Марина неподвижно лежала на диване, Флегонт сидел рядом, Маринина голова покоилась у него на коленях, и он нежно гладил ее волосы. Волосы у Марины стояли копной — стриженые, вихрастые, всклокоченные, словно у озорника–мальчишки без мамы, и пахли они сухим осенним листом, как в лесу. Это были Маринины волосы. И вообще первые девичьи волосы, которых касалась рука Флегонта.

В груди у Флегонта что–то трепетало: то, верно, замирало сердце, сладко и горько — от волнения, нежности и грусти.

Марина совсем притихла, больше молчала, а если и роняла словечко, то едва слышным шепотом, но то не был покой умиротворения — лишь глубокая усталость тела и души.

Дождь за окном все усиливался — теперь он стучал в стекла мелкой дробью. В водосточных трубах хлюпало и журчало. Иногда срывался ветер — и тогда голые ветки тополей стучали в окно, словно просились с холода и ненастья в теплую комнату. Непогода опустилась, кажется, на весь мир и навеки. Была как раз такая ночь, когда, как говорят в народе, добрый хозяин и пса во двор не выгонит.

Теперь Марина и Флегонт говорили о Харитоне.

— Он погиб, но он знал, за что гибнет, — шептала Марина, и трудно было сразу понять, какое чувство в ней преобладает: грусть или восторг, скорбь или зависть.

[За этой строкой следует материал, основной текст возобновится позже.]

-- ==== Sys2Proof/Certificates/Slice0/Obligations.lean ====
section
/-!
DEFINITION. Certificates/Slice0/Obligations.lean: the statements for the provers. Each docstring names the rules of spec/ that
the statement formalises, and the log entry of notes/assumptions/ where a clause is the model's own choice.
-/
open Sys2Proof Sys2Proof.Machine

/-! ### Values of the integer types -/

/-- R233: what a source contributes under an integer type of width w is its low w bits, signed for s8, s16, s32 and s64 and
unsigned for the others, a result is written modulo 2^w, zero-extended to the register or the pair, and a clamp limits a
value to the type's range. -/
def Obligations.IntegerValues : Prop :=
  (∀ x : Dword, intVal .s8 x = (x.setWidth 8).toInt ∧ intVal .s16 x = (x.setWidth 16).toInt
      ∧ intVal .s32 x = (x.setWidth 32).toInt ∧ intVal .s64 x = x.toInt)
    ∧ (∀ x : Dword, intVal .n8 x = (x.setWidth 8).toNat ∧ intVal .n16 x = (x.setWidth 16).toNat
      ∧ intVal .b32 x = (x.setWidth 32).toNat ∧ intVal .n32 x = (x.setWidth 32).toNat ∧ intVal .n64 x = x.toNat)
    ∧ (∀ z : Int, (intWrap .s8 z = (BitVec.ofInt 8 z).setWidth 64 ∧ intWrap .n8 z = (BitVec.ofInt 8 z).setWidth 64)
      ∧ (intWrap .s16 z = (BitVec.ofInt 16 z).setWidth 64 ∧ intWrap .n16 z = (BitVec.ofInt 16 z).setWidth 64)
      ∧ (intWrap .b32 z = (BitVec.ofInt 32 z).setWidth 64 ∧ intWrap .s32 z = (BitVec.ofInt 32 z).setWidth 64
        ∧ intWrap .n32 z = (BitVec.ofInt 32 z).setWidth 64)
      ∧ intWrap .s64 z = BitVec.ofInt 64 z ∧ intWrap .n64 z = BitVec.ofInt 64 z)
    ∧ ∀ z : Int, (intClamp .s8 z = max (-128) (min 127 z) ∧ intClamp .n8 z = max 0 (min 255 z))
      ∧ (intClamp .s16 z = max (-32768) (min 32767 z) ∧ intClamp .n16 z = max 0 (min 65535 z))
      ∧ (intClamp .s32 z = max (-2147483648) (min 2147483647 z) ∧ intClamp .n32 z = max 0 (min 4294967295 z)
        ∧ intClamp .b32 z = max 0 (min 4294967295 z))
      ∧ intClamp .s64 z = max (-2 ^ 63) (min (2 ^ 63 - 1) z) ∧ intClamp .n64 z = max 0 (min (2 ^ 64 - 1) z)

/-! ### Scalar integer instructions (R249, R250) -/

/-- R249 with R237 and R238: the scalar instructions of two sources write the result of the named vector entry to their
scalar register or pair; nothing else changes but the slot's address. R212, R249: the I forms take the literal as their
second source. R237, R239, R240, R249, R250: the other scalar integer instructions; `nop` (R211) changes nothing but the
slot's address. -/
def Obligations.ScalarIntegers : Prop :=
  ((∀ pr : Bool, let t := prTy pr
     ScaOut2 (.sAdd pr) pr pr pr (fun x y => intWrap t (intVal t x + intVal t y))
     ∧ ScaOut2 (.sSub pr) pr pr pr (fun x y => intWrap t (intVal t x - intVal t y))
     ∧ ScaOut2 (.sMul pr) pr pr pr (fun x y => intWrap t (intVal t x * intVal t y))
     ∧ ScaOut2 (.sAnd pr) pr pr pr (fun x y => x &&& y)
     ∧ ScaOut2 (.sOr pr) pr pr pr (fun x y => x ||| y)
     ∧ ScaOut2 (.sXor pr) pr pr pr (fun x y => x ^^^ y)
     ∧ ScaOut2 (.sShl pr) pr false pr (fun x y => aluShl t x y.toNat)
     ∧ ScaOut2 (.sShr pr) pr false pr (fun x y => aluShr t x y.toNat)
     ∧ ScaOut2 (.sSar pr) pr false pr (fun x y => aluSar t x y.toNat))
   ∧ (∀ ty : Ty, ScaOut2 (.sMulh ty) false false false (fun x y => intWrap ty (intVal ty x * intVal ty y / 2 ^ 32))
     ∧ ScaOut2 (.sMin ty) (ty.regs == 2) (ty.regs == 2) (ty.regs == 2) (fun x y => intWrap ty (min (intVal ty x) (intVal ty y)))
     ∧ ScaOut2 (.sMax ty) (ty.regs == 2) (ty.regs == 2) (ty.regs == 2) (fun x y => intWrap ty (max (intVal ty x) (intVal ty y)))
     ∧ ScaOut2 (.sBfe ty) false false false (aluBfe ty)))
  ∧ (ScaOutI .sAddI (fun x y => intWrap .b32 (intVal .b32 x + intVal .b32 y))
     ∧ ScaOutI .sSubI (fun x y => intWrap .b32 (intVal .b32 x - intVal .b32 y))
     ∧ ScaOutI .sMulI (fun x y => intWrap .b32 (intVal .b32 x * intVal .b32 y))
     ∧ ScaOutI .sAndI (fun x y => x &&& y) ∧ ScaOutI .sOrI (fun x y => x ||| y) ∧ ScaOutI .sXorI (fun x y => x ^^^ y)
     ∧ ScaOutI .sShlI (fun x y => aluShl .b32 x y.toNat) ∧ ScaOutI .sShrI (fun x y => aluShr .b32 x y.toNat)
     ∧ ScaOutI .sSarI (fun x y => aluSar .b32 x y.toNat)
     ∧ ScaOutI .sAddcI (fun x y => w64 ((x.toNat % 2 ^ 32 + y.toNat % 2 ^ 32) % 2 ^ 32))
     ∧ (∀ ts : Tsel, ScaOutI (.sMulhI ts) (fun x y => intWrap ts.ty (intVal ts.ty x * intVal ts.ty y / 2 ^ 32))
       ∧ ScaOutI (.sMinI ts) (fun x y => intWrap ts.ty (min (intVal ts.ty x) (intVal ts.ty y)))
       ∧ ScaOutI (.sMaxI ts) (fun x y => intWrap ts.ty (max (intVal ts.ty x) (intVal ts.ty y)))))
  ∧ ((∀ s : State, Quiet s → exec .nop s = .next (advance .nop s s.g))
     ∧ (∀ pr : Bool, ScaOut1 (.sMov pr) pr pr id ∧ ScaOut1 (.sNot pr) pr pr (fun x => intWrap (prTy pr) (~~~x).toNat)
       ∧ ScaOut3 (.sSel pr) pr (fun x y z => if z ≠ 0 then x else y))
     ∧ ScaOut1 .sPopc false false (fun x => w64 (popcount (x.setWidth 32)))
     ∧ ScaOut1 .sClz false false aluClz
     ∧ ScaOut3 .sMad false (fun x y z => intWrap .b32 (intVal .b32 x * intVal .b32 y + intVal .b32 z))
     ∧ ScaOut3 .sBfi false aluBfi ∧ (∀ co : Bool, ScaOut3 (.sAddc co) false (aluAddc co))
     ∧ (∀ (s : State) (ts : Tsel) (n : Nat) (imm : Word), Quiet s →
       exec (.sMovi ts (.s n) imm) s = .next (advance (.sMovi ts (.s n) imm) s (setSreg s.g n imm)))
     ∧ (∀ (s : State) (n : Nat) (a b : Opnd) (l : Word), Quiet s → uni s 2 b = .ok l →
       exec (.sGetl (.s n) a b) s = .next (advance (.sGetl (.s n) a b) s (setSreg s.g n (crossLane s a (l.toNat % 32))))))

/-- R249, R253, R258: the scalar comparison, arithmetic and conversion write their value and OR their flags into FPS, where
no flag is enabled in FPC.TE. R90, R234, R365: an addition that raises a flag enabled in FPC.TE still writes its result and
its flags, and traps with cause 0x002 of kind T, whose TRAPPC is the instruction and TRAPNEXT the address after it. -/
def Obligations.ScalarFloatingPoint : Prop :=
  (∀ (s : State) (n : Nat) (a b c : Opnd), Quiet s →
     (∀ (ty : Ty) (cc : Cond) (x y : Dword), uniW s 1 (ty.regs == 2) a = .ok x → uniW s 2 (ty.regs == 2) b = .ok y →
       ScaFpDone (.sCmp ty cc (.s n) a b) s n false
         (let r := cmpElems (ftz s.g) ty cc x y
          (if r.1 then 1 else 0, r.2.2)))
     ∧ (∀ (m : Rnd) (x y : Word), uni s 1 a = .ok x → uni s 2 b = .ok y →
       ScaFpDone (.sFadd m (.s n) a b) s n false (wide (fp2 (ftz s.g) .f32 (fun F => F.fadd (modeOf s.g m)) x y))
       ∧ ScaFpDone (.sFmul m (.s n) a b) s n false (wide (fp2 (ftz s.g) .f32 (fun F => F.fmul (modeOf s.g m)) x y))
       ∧ ∀ z : Word, uni s 3 c = .ok z →
         ScaFpDone (.sFma m (.s n) a b c) s n false (wide (fp3 (ftz s.g) .f32 (fun F => F.fma (modeOf s.g m)) x y z)))
     ∧ (∀ (dyn : Bool) (imm x : Word), uni s 1 a = .ok x →
       ScaFpDone (.sFaddI dyn (.s n) a imm) s n false (wide (fp2 (ftz s.g) .f32 (fun F => F.fadd (immMode s.g dyn)) x imm))
       ∧ ScaFpDone (.sFmulI dyn (.s n) a imm) s n false (wide (fp2 (ftz s.g) .f32 (fun F => F.fmul (immMode s.g dyn)) x imm)))
     ∧ (∀ (ty : Ty) (m : Rnd) (cv : CvtCode) (x : Dword), uniW s 1 (cvtSrcRegs ty cv == 2) a = .ok x →
       ScaFpDone (.sCvt ty m cv (.s n) a) s n (cvtDstRegs ty cv == 2) (cvtLane (ftz s.g) ty (modeOf s.g m) cv x none)))
  ∧ (∀ (s : State) (m : Rnd) (n : Nat) (a b : Opnd) (x y : Word), Quiet s → uni s 1 a = .ok x → uni s 2 b = .ok y →
       let i : Instr := .sFadd m (.s n) a b
       let r := fp2 (ftz s.g) .f32 (fun F => F.fadd (modeOf s.g m)) x y
       let done := advance i s (addFps (setSreg s.g n r.1) r.2)
       let raised := raise done
         { code := 0x002, kind := .trap, detail := BitVec.ofNat 8 r.2.toNat, slot := s.slot, pc := (cur s).pc
           next := nextAddr i (cur s), mask := 0, dst := trapDst i, addr := none, lanes := [] }
       r.2 &&& trapEnables s.g ≠ 0 →
         exec i s = .next (watchSince raised true raised.now s.slot
           (pcEvents i (cur s).pc (cur s).mask ++ flagEvents i (cur s).mask [] r.2) [1, 2]
           (trapCause s.slot (cur s).pc (nextAddr i (cur s)) (trapDst i) (.plain 0x003 0))))

/-- R53, R375: an operand that takes one value has none exactly where it is `%lane`, `%tid` or a vector register, or half of
a pair, with tag 0 or 2. A scalar instruction, a mask instruction, a branch or a return with such a source raises 0x200 with
the field of the first of them, and writes nothing. R263, R375: so does a cross-lane instruction for its member mask or its
selector, and one whose member mask leaves out an active lane raises 0x202 with the lanes that are missing. -/
def Obligations.OperandFaults : Prop :=
  (∀ (s : State) (k : Nat) (o : Opnd) (pr : Bool),
     (Shapeless s pr o → uniW s k pr o = .error (.plain 0x200 k)) ∧ (¬ Shapeless s pr o → ∃ x, uniW s k pr o = .ok x)
     ∧ (Shapeless s false o → uni s k o = .error (.plain 0x200 k))
     ∧ (¬ Shapeless s false o → uni s k o = .ok (match o with
       | .v n => (readTag s n).value
       | o => srcLane s o 0)))
  ∧ (∀ (pr : Bool) (ty : Ty) (cc : Cond) (m : Rnd) (cv : CvtCode) (co : Bool), let two := ty.regs == 2
     (ShapeFaults2 (.sAdd pr) pr pr ∧ ShapeFaults2 (.sSub pr) pr pr ∧ ShapeFaults2 (.sMul pr) pr pr ∧ ShapeFaults2 (.sAnd pr) pr pr
       ∧ ShapeFaults2 (.sOr pr) pr pr ∧ ShapeFaults2 (.sXor pr) pr pr ∧ ShapeFaults2 (.sShl pr) pr false
       ∧ ShapeFaults2 (.sShr pr) pr false ∧ ShapeFaults2 (.sSar pr) pr false ∧ ShapeFaults2 (.sMulh ty) false false
       ∧ ShapeFaults2 (.sBfe ty) false false ∧ ShapeFaults2 (.sMin ty) two two ∧ ShapeFaults2 (.sMax ty) two two
       ∧ ShapeFaults2 (.sCmp ty cc) two two ∧ ShapeFaults2 (.sFadd m) false false ∧ ShapeFaults2 (.sFmul m) false false)
     ∧ (ShapeFaults3 .sMad false ∧ ShapeFaults3 .sBfi false ∧ ShapeFaults3 (.sAddc co) false ∧ ShapeFaults3 (.sSel pr) pr
       ∧ ShapeFaults3 (.sFma m) false)
     ∧ (ShapeFaults1 (.sMov pr) pr ∧ ShapeFaults1 (.sNot pr) pr ∧ ShapeFaults1 .sPopc false ∧ ShapeFaults1 .sClz false
       ∧ ShapeFaults1 (.sCvt ty m cv) (cvtSrcRegs ty cv == 2))
     ∧ ∀ (s : State) (d a b : Opnd), Shapeless s false b → FaultsAt (.sGetl d a b) s 2)
  ∧ (ShapeFaultsI .sAddI ∧ ShapeFaultsI .sSubI ∧ ShapeFaultsI .sMulI ∧ ShapeFaultsI .sAndI ∧ ShapeFaultsI .sOrI
     ∧ ShapeFaultsI .sXorI ∧ ShapeFaultsI .sShlI ∧ ShapeFaultsI .sShrI ∧ ShapeFaultsI .sSarI ∧ ShapeFaultsI .sAddcI
     ∧ (∀ ts : Tsel, ShapeFaultsI (.sMulhI ts) ∧ ShapeFaultsI (.sMinI ts) ∧ ShapeFaultsI (.sMaxI ts))
     ∧ ∀ dyn : Bool, ShapeFaultsI (.sFaddI dyn) ∧ ShapeFaultsI (.sFmulI dyn))
  ∧ ((ShapeFaults2 .mAnd false false ∧ ShapeFaults2 .mOr false false ∧ ShapeFaults2 .mXor false false
       ∧ ShapeFaults1 .mNot false ∧ ShapeFaults1 .mFfs false)
     ∧ ∀ (s : State) (a : Opnd) (off : Word),
       (Shapeless s false a → FaultsAt (.execSet a) s 1 ∧ FaultsAt (.execAnd a) s 1 ∧ FaultsAt (.execAndn a) s 1
         ∧ FaultsAt (.bz a off) s 4 ∧ FaultsAt (.bnz a off) s 4 ∧ FaultsAt (.bexz a off) s 4 ∧ FaultsAt (.brs a off) s 4)
       ∧ (Shapeless s true a → FaultsAt (.ret a) s 4))
  ∧ ∀ (s : State) (w : SubW) (d a b : Opnd) (pr excl : Bool) (ty : Ty) (op : RedOp) (sm : ShflMode) (vm : VoteMode),
     MemberFaults (.shfl sm w pr d a b) s ∧ MemberFaults (.vote vm w d a) s ∧ MemberFaults (.matchOp w pr d a) s
     ∧ MemberFaults (.red op w ty d a) s ∧ MemberFaults (.scan op excl w ty d a) s
     ∧ (∀ c : Opnd, execMask s ≠ 0 → Shapeless s false b → FaultsAt (.cmpct w d a b c) s 2)
     ∧ (¬ Shapeless s false b → MemberFaults (.cmpct w d a b) s)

— Бедный, бедный Харитон, — говорил и Флегонт, и в словах его тоже звучали и грусть, и восхищение, и зависть. — Мы всегда думали, что он просто сорвиголова, а он оказался таким героическим парнем. Жаль только, что он не осознавал до конца все величие того дела, за которое отдал жизнь! Мировоззрение у него было все–таки ограниченное…

— Не говори, не говори так! — тихо, но страстно возразила Марина и сжала Флегонту руку. — Он отлично сознавал — конечно, на уровне своего развития! Мы просто его плохо знали. А ты, хоть вы и дружили с детства, встречался с ним только для ваших ребяческих забав…

За дверью комнаты, в прихожей, что–то щелкнуло — английский замок, потом тихо скрипнула дверь и послышался шорох возле вешалки.

— Это Ростик, — прошептала Марина. — Его плащ…

В дверь легко постучали. Флегонт выпрямился и хотел незаметно отодвинуться, но Маринина голова стала словно тяжелее: Марина прижала колени Флегонта к дивану.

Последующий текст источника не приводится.